En resumen, si los datos se describen mejor con el modelo “digital” de EBM o “analógico” HMM, se decide que la codificación neuronal es una u otra.

NB: NO soy un científico, pero esta metodología me parece empíricamente defectuosa; Ciertamente apreciaría cualquier otra aclaración.

Paso 1. Analizar la señal neural.
Paso 2. Intenta simular la señal con varios modelos estadísticos.
Paso 3. Observa qué modelo simula mejor la señal.

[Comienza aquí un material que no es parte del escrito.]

namespace LNK
-- R115
abbrev LINK_STAT_STATE : Fld := ⟨0x40, 0, 2⟩
abbrev LINK_STAT_ADI_PHASE : Fld := ⟨0x40, 8, 3⟩
abbrev LINK_STAT_PASS_MASK : Fld := ⟨0x40, 16, 8⟩
abbrev CMD : Fld := ⟨0x44, 0, 32⟩
abbrev CMD_STAT_DONE : Fld := ⟨0x48, 31, 1⟩
abbrev CMD_STAT_OVERFLOW : Fld := ⟨0x48, 30, 1⟩
abbrev CMD_STAT_FREE : Fld := ⟨0x48, 24, 3⟩
abbrev CMD_STAT_DATA : Fld := ⟨0x48, 8, 8⟩
abbrev CMD_STAT_RESULT : Fld := ⟨0x48, 0, 4⟩
abbrev RSP_TIMEOUT : Fld := ⟨0x4c, 0, 10⟩
abbrev CRC_ERR_CNT : Fld := ⟨0x50, 0, 32⟩
abbrev NAK_CNT : Fld := ⟨0x54, 0, 32⟩
abbrev RETRY_CNT : Fld := ⟨0x58, 0, 32⟩
abbrev UNSOL_CNT : Fld := ⟨0x5c, 0, 32⟩
abbrev ALERT_STAT_LEVEL : Fld := ⟨0x60, 0, 1⟩
abbrev ALERT_STAT_MASKED : Fld := ⟨0x60, 1, 1⟩
abbrev ALERT_STAT_LAST_STATUS : Fld := ⟨0x60, 8, 8⟩
abbrev ALERT_STAT_LAST_HEAD : Fld := ⟨0x60, 16, 4⟩
abbrev HEAT_REG : Fld := ⟨0x64, 0, 8⟩
abbrev ADI_CAL_PHASE_OVR : Fld := ⟨0x70, 0, 3⟩
abbrev ADI_CAL_OVR_EN : Fld := ⟨0x70, 3, 1⟩
end LNK

namespace HCH
-- R105
abbrev ZPT_SEL_ZONE : Fld := ⟨0x40, 0, 6⟩
abbrev AFE_STAT_REFUSED_ZONE : Fld := ⟨0x44, 8, 6⟩
abbrev AFE_STAT_SAT_A : Fld := ⟨0x44, 16, 1⟩
abbrev AFE_STAT_SAT_B : Fld := ⟨0x44, 17, 1⟩
abbrev ADAPT_CTL_SEED : Fld := ⟨0x48, 0, 1⟩
abbrev ADAPT_CTL_FRZ_VGA : Fld := ⟨0x48, 1, 1⟩
abbrev ADAPT_CTL_FRZ_OFS : Fld := ⟨0x48, 2, 1⟩
abbrev ADAPT_CTL_FRZ_ASYM : Fld := ⟨0x48, 3, 1⟩
abbrev ADAPT_CTL_LEARN_EN : Fld := ⟨0x48, 4, 1⟩
abbrev WAKE_LATE : Fld := ⟨0x4c, 0, 32⟩
abbrev LIVE_A : Fld := ⟨0x50, 0, 32⟩
abbrev LIVE_B : Fld := ⟨0x54, 0, 32⟩
abbrev CLIP_A : Fld := ⟨0x58, 0, 32⟩
abbrev CLIP_B : Fld := ⟨0x5c, 0, 32⟩
-- R145
abbrev RD_CTRL_SWEEP_DIS : Fld := ⟨0x100, 0, 1⟩
abbrev RD_CTRL_EQ_FREEZE : Fld := ⟨0x100, 1, 1⟩
abbrev LAND_BASE_LO : Fld := ⟨0x104, 8, 24⟩
abbrev LAND_BASE_HI : Fld := ⟨0x108, 0, 16⟩
abbrev LAND_CFG_STRIDE : Fld := ⟨0x10c, 0, 8⟩
abbrev LAND_CFG_LOG2 : Fld := ⟨0x10c, 16, 4⟩
abbrev LAND_WR : Fld := ⟨0x110, 0, 32⟩
abbrev LAND_RD : Fld := ⟨0x114, 0, 32⟩
abbrev STS_BASE_LO : Fld := ⟨0x118, 5, 27⟩
abbrev STS_BASE_HI : Fld := ⟨0x11c, 0, 16⟩
abbrev STS_SIZE_LOG2 : Fld := ⟨0x120, 0, 4⟩
abbrev STS_WR : Fld := ⟨0x124, 0, 32⟩
abbrev STS_RD : Fld := ⟨0x128, 0, 32⟩
abbrev RD_STAT_PIN : Fld := ⟨0x12c, 4, 2⟩
abbrev RD_STAT_LAST_STATUS : Fld := ⟨0x12c, 16, 8⟩
abbrev SECT_CNT : Fld := ⟨0x130, 0, 32⟩
abbrev FAIL_CNT : Fld := ⟨0x134, 0, 32⟩
abbrev MARK_MISS_CNT : Fld := ⟨0x138, 0, 32⟩
abbrev ITER_SUM : Fld := ⟨0x13c, 0, 32⟩
abbrev TIMEOUT_CNT : Fld := ⟨0x140, 0, 32⟩
abbrev TR_CLAMP_CNT : Fld := ⟨0x144, 0, 32⟩
abbrev BG_ABORT_CNT : Fld := ⟨0x148, 0, 32⟩
abbrev STS_LOST : Fld := ⟨0x14c, 0, 32⟩
abbrev TR_FREQ : Fld := ⟨0x150, 0, 24⟩
abbrev EQB (i : Nat) : Fld := ⟨0x400 + 4 * i, 0, 32⟩
-- R189
abbrev WR_CTRL_PREFILL : Fld := ⟨0x200, 0, 8⟩
abbrev WQ_BASE_LO : Fld := ⟨0x204, 4, 28⟩
abbrev WQ_BASE_HI : Fld := ⟨0x208, 0, 16⟩
abbrev WQ_SIZE_LOG2 : Fld := ⟨0x20c, 0, 4⟩
abbrev WQ_WR : Fld := ⟨0x210, 0, 32⟩
abbrev WQ_RD : Fld := ⟨0x214, 0, 32⟩
abbrev WST_BASE_LO : Fld := ⟨0x218, 4, 28⟩
abbrev WST_BASE_HI : Fld := ⟨0x21c, 0, 16⟩
abbrev WST_SIZE_LOG2 : Fld := ⟨0x220, 0, 4⟩
abbrev WST_WR : Fld := ⟨0x224, 0, 32⟩
abbrev WST_RD : Fld := ⟨0x228, 0, 32⟩
abbrev WR_STAT_LAST_CAUSE : Fld := ⟨0x22c, 24, 8⟩
abbrev WR_INH_FAULT_LATCH : Fld := ⟨0x230, 0, 1⟩
abbrev WR_INH_FORCE : Fld := ⟨0x230, 1, 1⟩
abbrev WSECT_CNT : Fld := ⟨0x234, 0, 32⟩
abbrev WABORT_CNT : Fld := ⟨0x238, 0, 32⟩
abbrev UNDERRUN_CNT : Fld := ⟨0x23c, 0, 32⟩
abbrev ORPHAN_CNT : Fld := ⟨0x240, 0, 32⟩
abbrev WST_LOST : Fld := ⟨0x244, 0, 32⟩
end HCH

end Sys2Proof.Machine
end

Las cualidades de una señal neural, como la sincronización entre los picos de señal, afectan la forma en que se puede simular la señal. Ciertos modelos son buenos para simular señales digitales, otros para simular señales analógicas.

Si la señal es mejor simulada por un modelo que es bueno para las señales digitales, entonces es digital. Si es simulado mejor por un modelo bueno para señales analógicas, entonces es analógico.

Para hacer una comparación aleatoria: si una planta está mejor representada por el concepto-modelo de un árbol, es un árbol. Si está mejor representado por el concepto-modelo de un arbusto, es un arbusto.

Esencialmente, se trata de hacer una comparación con una abstracción para mirar más allá de las similitudes y ver las diferencias.